The Digit class contains the value of a single digit, and the logic to handle the Carry flag
Steps:
The chosen number is turned into a string
Each digit is turned into a Digit class and stored in the Num class as an array of digits
When the Num is incremented, it gets carried to the first Digit in the array (the right-most number)
If the Digit value plus the Carry flag are equal to the Base, then the next Digit to the left is called to be incremented, and the current number is reset to 0
... Repeat all the way to the left-most digit of the array
Logistically it is very similar to what is happening at the machine level, but here it is unbounded. You can read more about about how digits are
carried here; this can be applied to numbers of any base.
Ada actually supports this natively, but only for its typeless constants ("named numbers"). For actual variables, you need to go find an arbitrary-length package. See Arbitrary length integer in Ada
More-or-less the same way that you do. In school, you memorized single-digit addition, multiplication, subtraction, and division. Then, you learned how to do multiple-digit problems as a sequence of single-digit problems.
If you wanted to, you could multiply two twenty-digit numbers together using nothing more than knowledge of a simple algorithm, and the single-digit times tables.
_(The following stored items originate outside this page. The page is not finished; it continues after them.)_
theorem State.discardQueued_frame (s : State) (p : Owner → Bool) :
    ∃ jp sp k, s.discardQueued p =
      { s with jobPool := jp, sweepPool := sp, slots := k, laneQueue := s.laneQueue.filter fun e => !p e.owner } := by
  obtain ⟨jp, sp, h⟩ := State.freeBuffers_frame { s with laneQueue := s.laneQueue.filter fun e => !p e.owner }
    ((s.laneQueue.filter fun e => p e.owner).map QueueEntry.buffer)
  obtain ⟨k, h'⟩ := State.lowerCounts_frame
    { s with laneQueue := s.laneQueue.filter (fun e => !p e.owner), jobPool := jp, sweepPool := sp } ((s.laneQueue.filter fun e => p e.owner).flatMap fun e => e.op.slots)
  refine ⟨jp, sp, k, ?_⟩
  unfold State.discardQueued
  simp only
  rw [h, h']

theorem State.detach_frame (s : State) (p : SlotNo → Bool) : ∃ l, s.detach p = { s with lanes := l } := ⟨_, rfl⟩

/-! ### Drains, the endings of jobs, waiting jobs -/

theorem State.completeDrain_frame (k : SlotNo) (s : State) :
    ∃ sl fr, State.completeDrain k s = ({ s with slots := sl }, fr) := by
  unfold State.completeDrain
  split <;> exact ⟨_, _, rfl⟩

theorem State.settleDrains_frame (s : State) : ∃ sl fr, s.settleDrains = ({ s with slots := sl }, fr) := by
  have h : ∃ sl, s.settleDrains.1 = { s with slots := sl } :=
    forEach_induction (P := fun x => ∃ sl, x = { s with slots := sl })
      (by rintro k - x ⟨sl, rfl⟩; obtain ⟨sl', fr, h⟩ := State.completeDrain_frame k { s with slots := sl }
          exact ⟨sl', by rw [h]⟩) s ⟨_, rfl⟩
  obtain ⟨sl, h⟩ := h
  exact ⟨sl, _, Prod.ext h rfl⟩

theorem State.endJob_frame (s : State) (tag : Tag) (reason : EndReason) (owed : Option Byte) :
    ∃ o jp sp k q j w, s.endJob tag reason owed =
      { s with order := o, jobPool := jp, sweepPool := sp, slots := k, laneQueue := q, jobs := j, waiting := w } := by
  unfold State.endJob
  split
  · exact ⟨_, _, _, _, _, _, _, rfl⟩
  · next j _ =>
    split
    · exact ⟨_, _, _, _, _, _, _, rfl⟩
    · obtain ⟨o, jp, sp, h1⟩ := s.withdraw_frame (OutFrame.ofJob j.uid)
      obtain ⟨jp2, sp2, h2⟩ := (s.withdraw (OutFrame.ofJob j.uid)).freeBuffers_frame (j.reorder.map JobFinished.buffer)
      obtain ⟨jp3, sp3, k, h3⟩ := ((s.withdraw (OutFrame.ofJob j.uid)).freeBuffers
        (j.reorder.map JobFinished.buffer)).discardQueued_frame (Owner.isJob j.uid)
      simp only
      rw [h3, h2, h1]
      exact ⟨_, _, _, _, _, _, _, rfl⟩

theorem State.endJobs_frame (s : State) (tags : List Tag) (reason : EndReason) :
    ∃ o jp sp k q j w, s.endJobs tags reason =
      { s with order := o, jobPool := jp, sweepPool := sp, slots := k, laneQueue := q, jobs := j, waiting := w } :=
  foldl_induction (P := fun x => ∃ o jp sp k q j w, x =
      { s with order := o, jobPool := jp, sweepPool := sp, slots := k, laneQueue := q, jobs := j, waiting := w })
    (by rintro t - x ⟨o, jp, sp, k, q, j, w, rfl⟩
        obtain ⟨o2, jp2, sp2, k2, q2, j2, w2, h⟩ := State.endJob_frame
          { s with order := o, jobPool := jp, sweepPool := sp, slots := k, laneQueue := q, jobs := j, waiting := w }
          t reason none
        exact ⟨_, _, _, _, _, _, _, h⟩) s ⟨_, _, _, _, _, _, _, rfl⟩

theorem State.leaveIfClear_frame (tag : Tag) (s : State) :
    ∃ j fr, State.leaveIfClear tag s = ({ s with jobs := j }, fr) := by
  unfold State.leaveIfClear
  split
  · exact ⟨_, _, rfl⟩
  · split <;> exact ⟨_, _, rfl⟩

theorem State.leaveAll_frame (s : State) : ∃ j fr, s.leaveAll = ({ s with jobs := j }, fr) := by
  have h : ∀ l : List Tag, ∃ j, (forEach l State.leaveIfClear s).1 = { s with jobs := j } := fun l =>
    forEach_induction (P := fun x => ∃ j, x = { s with jobs := j })
      (by rintro t - x ⟨j, rfl⟩; obtain ⟨j', fr, h⟩ := State.leaveIfClear_frame t { s with jobs := j }
          exact ⟨j', by rw [h]⟩) s ⟨_, rfl⟩
  obtain ⟨j, h⟩ := h allTags
  exact ⟨j, s.leaveAll.2, Prod.ext h (Eq.refl s.leaveAll.2)⟩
In general, the language itself doesn't handle high-precision, high-accuracy large number arithmetic. It's far more likely that a library is written that uses alternate numerical methods to perform the desired operations.
For example (I'm just making this up right now), such a library might emulate the actual techniques that you might use to perform that large number arithmetic by hand. Such libraries are generally much slower than using the built-in arithmetic, but occasionally the additional precision and accuracy is called for.
As a thought experiment, imagine the numbers stored as a string. With functions to add, multiply, etc these arbitrarily long numbers.
In reality these numbers are probably stored in a more space efficient manner.
Think of one machine-size number as a digit and apply the algorithm for multi-digit multiplication from primary school. Then you don't need to keep the whole numbers in registers, just the digits as they are worked on.
Most languages store them as array of integers. If you add/subtract two to of these big numbers the library adds/subtracts all integer elements in the array separately and handles the carries/borrows.
It's like manual addition/subtraction in school because this is how it works internally.
Some languages use real text strings instead of integer arrays which is less efficient but simpler to transform into text representation.